YOUR OBJECTIVE
Copy out each line below that has the word "ofNat" in it.

SOURCE DATA
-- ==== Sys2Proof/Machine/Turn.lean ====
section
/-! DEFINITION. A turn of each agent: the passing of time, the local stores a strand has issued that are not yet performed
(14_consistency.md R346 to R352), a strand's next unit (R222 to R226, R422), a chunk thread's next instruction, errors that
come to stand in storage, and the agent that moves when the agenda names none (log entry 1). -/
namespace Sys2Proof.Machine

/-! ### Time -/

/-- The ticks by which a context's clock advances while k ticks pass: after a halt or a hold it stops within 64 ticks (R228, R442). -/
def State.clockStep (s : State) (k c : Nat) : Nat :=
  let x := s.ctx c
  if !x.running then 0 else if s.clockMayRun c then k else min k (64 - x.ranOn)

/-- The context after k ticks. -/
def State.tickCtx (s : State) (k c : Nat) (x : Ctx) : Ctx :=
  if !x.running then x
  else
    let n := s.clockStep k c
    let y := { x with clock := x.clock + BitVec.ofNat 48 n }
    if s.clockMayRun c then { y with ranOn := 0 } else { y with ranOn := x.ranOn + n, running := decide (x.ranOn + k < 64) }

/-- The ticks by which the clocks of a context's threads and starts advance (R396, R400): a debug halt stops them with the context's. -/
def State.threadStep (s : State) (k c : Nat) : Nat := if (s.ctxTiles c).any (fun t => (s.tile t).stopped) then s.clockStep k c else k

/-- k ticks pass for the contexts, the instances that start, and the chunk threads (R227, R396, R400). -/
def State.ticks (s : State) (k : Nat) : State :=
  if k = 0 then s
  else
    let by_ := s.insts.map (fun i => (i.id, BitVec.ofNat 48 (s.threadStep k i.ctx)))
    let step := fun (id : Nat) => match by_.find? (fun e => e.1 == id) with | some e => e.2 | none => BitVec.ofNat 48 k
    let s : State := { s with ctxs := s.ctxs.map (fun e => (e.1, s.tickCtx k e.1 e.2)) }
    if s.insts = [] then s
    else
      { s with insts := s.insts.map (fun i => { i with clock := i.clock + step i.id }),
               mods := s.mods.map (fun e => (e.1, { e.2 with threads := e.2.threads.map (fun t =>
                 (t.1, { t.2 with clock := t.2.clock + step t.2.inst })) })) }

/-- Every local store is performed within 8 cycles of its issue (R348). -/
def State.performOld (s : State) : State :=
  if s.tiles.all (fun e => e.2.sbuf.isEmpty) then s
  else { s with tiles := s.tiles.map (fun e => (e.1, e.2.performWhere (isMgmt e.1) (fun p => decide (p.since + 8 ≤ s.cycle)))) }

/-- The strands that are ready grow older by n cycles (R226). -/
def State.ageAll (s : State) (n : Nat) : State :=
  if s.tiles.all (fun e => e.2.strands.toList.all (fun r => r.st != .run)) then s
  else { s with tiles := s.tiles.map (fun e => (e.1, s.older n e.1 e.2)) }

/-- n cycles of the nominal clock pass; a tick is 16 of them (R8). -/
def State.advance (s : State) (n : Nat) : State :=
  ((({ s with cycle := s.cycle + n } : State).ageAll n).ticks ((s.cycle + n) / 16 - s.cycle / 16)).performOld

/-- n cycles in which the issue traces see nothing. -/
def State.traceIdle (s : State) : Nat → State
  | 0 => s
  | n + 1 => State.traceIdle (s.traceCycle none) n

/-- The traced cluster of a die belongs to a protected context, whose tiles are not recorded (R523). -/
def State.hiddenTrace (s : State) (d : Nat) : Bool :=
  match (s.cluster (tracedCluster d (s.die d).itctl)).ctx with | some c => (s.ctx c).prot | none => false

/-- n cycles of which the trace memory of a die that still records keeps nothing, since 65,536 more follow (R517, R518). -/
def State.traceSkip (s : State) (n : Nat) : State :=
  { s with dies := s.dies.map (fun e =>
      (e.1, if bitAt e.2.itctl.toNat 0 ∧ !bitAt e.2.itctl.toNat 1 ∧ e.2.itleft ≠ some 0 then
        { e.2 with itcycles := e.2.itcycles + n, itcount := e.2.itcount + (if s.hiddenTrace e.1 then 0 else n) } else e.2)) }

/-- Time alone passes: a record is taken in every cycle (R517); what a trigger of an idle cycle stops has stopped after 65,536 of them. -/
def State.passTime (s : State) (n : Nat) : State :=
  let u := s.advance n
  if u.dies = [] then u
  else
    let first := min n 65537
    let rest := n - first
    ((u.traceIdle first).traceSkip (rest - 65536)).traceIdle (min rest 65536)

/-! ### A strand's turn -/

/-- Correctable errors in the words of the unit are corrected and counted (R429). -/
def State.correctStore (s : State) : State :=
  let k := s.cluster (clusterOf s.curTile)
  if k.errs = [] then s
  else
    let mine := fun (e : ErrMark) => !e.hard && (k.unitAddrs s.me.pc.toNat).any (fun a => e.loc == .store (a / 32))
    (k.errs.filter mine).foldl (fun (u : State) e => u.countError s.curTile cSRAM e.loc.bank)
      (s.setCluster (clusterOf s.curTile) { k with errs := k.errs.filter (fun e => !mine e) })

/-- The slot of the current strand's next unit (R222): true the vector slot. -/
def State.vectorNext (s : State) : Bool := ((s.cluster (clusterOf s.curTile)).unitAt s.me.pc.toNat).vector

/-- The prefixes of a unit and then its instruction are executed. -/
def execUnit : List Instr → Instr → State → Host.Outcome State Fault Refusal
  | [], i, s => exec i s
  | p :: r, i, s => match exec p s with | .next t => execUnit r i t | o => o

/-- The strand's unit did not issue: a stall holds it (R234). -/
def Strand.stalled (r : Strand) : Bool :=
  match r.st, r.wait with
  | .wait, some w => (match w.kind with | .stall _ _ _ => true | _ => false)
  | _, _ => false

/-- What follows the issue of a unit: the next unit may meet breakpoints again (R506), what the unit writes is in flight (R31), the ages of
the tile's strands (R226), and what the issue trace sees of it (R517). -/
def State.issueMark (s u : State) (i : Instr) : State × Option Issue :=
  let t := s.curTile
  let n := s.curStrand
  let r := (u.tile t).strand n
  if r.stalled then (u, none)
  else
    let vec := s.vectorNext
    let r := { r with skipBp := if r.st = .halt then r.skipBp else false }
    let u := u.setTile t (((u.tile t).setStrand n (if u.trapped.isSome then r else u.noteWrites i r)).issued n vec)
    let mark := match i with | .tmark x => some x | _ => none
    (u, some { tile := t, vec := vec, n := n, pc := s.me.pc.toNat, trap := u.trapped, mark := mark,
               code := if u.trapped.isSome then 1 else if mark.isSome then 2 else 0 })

WRITTEN SOLUTION
    let y := { x with clock := x.clock + BitVec.ofNat 48 n }
    let by_ := s.insts.map (fun i => (i.id, BitVec.ofNat 48 (s.threadStep k i.ctx)))
    let step := fun (id : Nat) => match by_.find? (fun e => e.1 == id) with | some e => e.2 | none => BitVec.ofNat 48 k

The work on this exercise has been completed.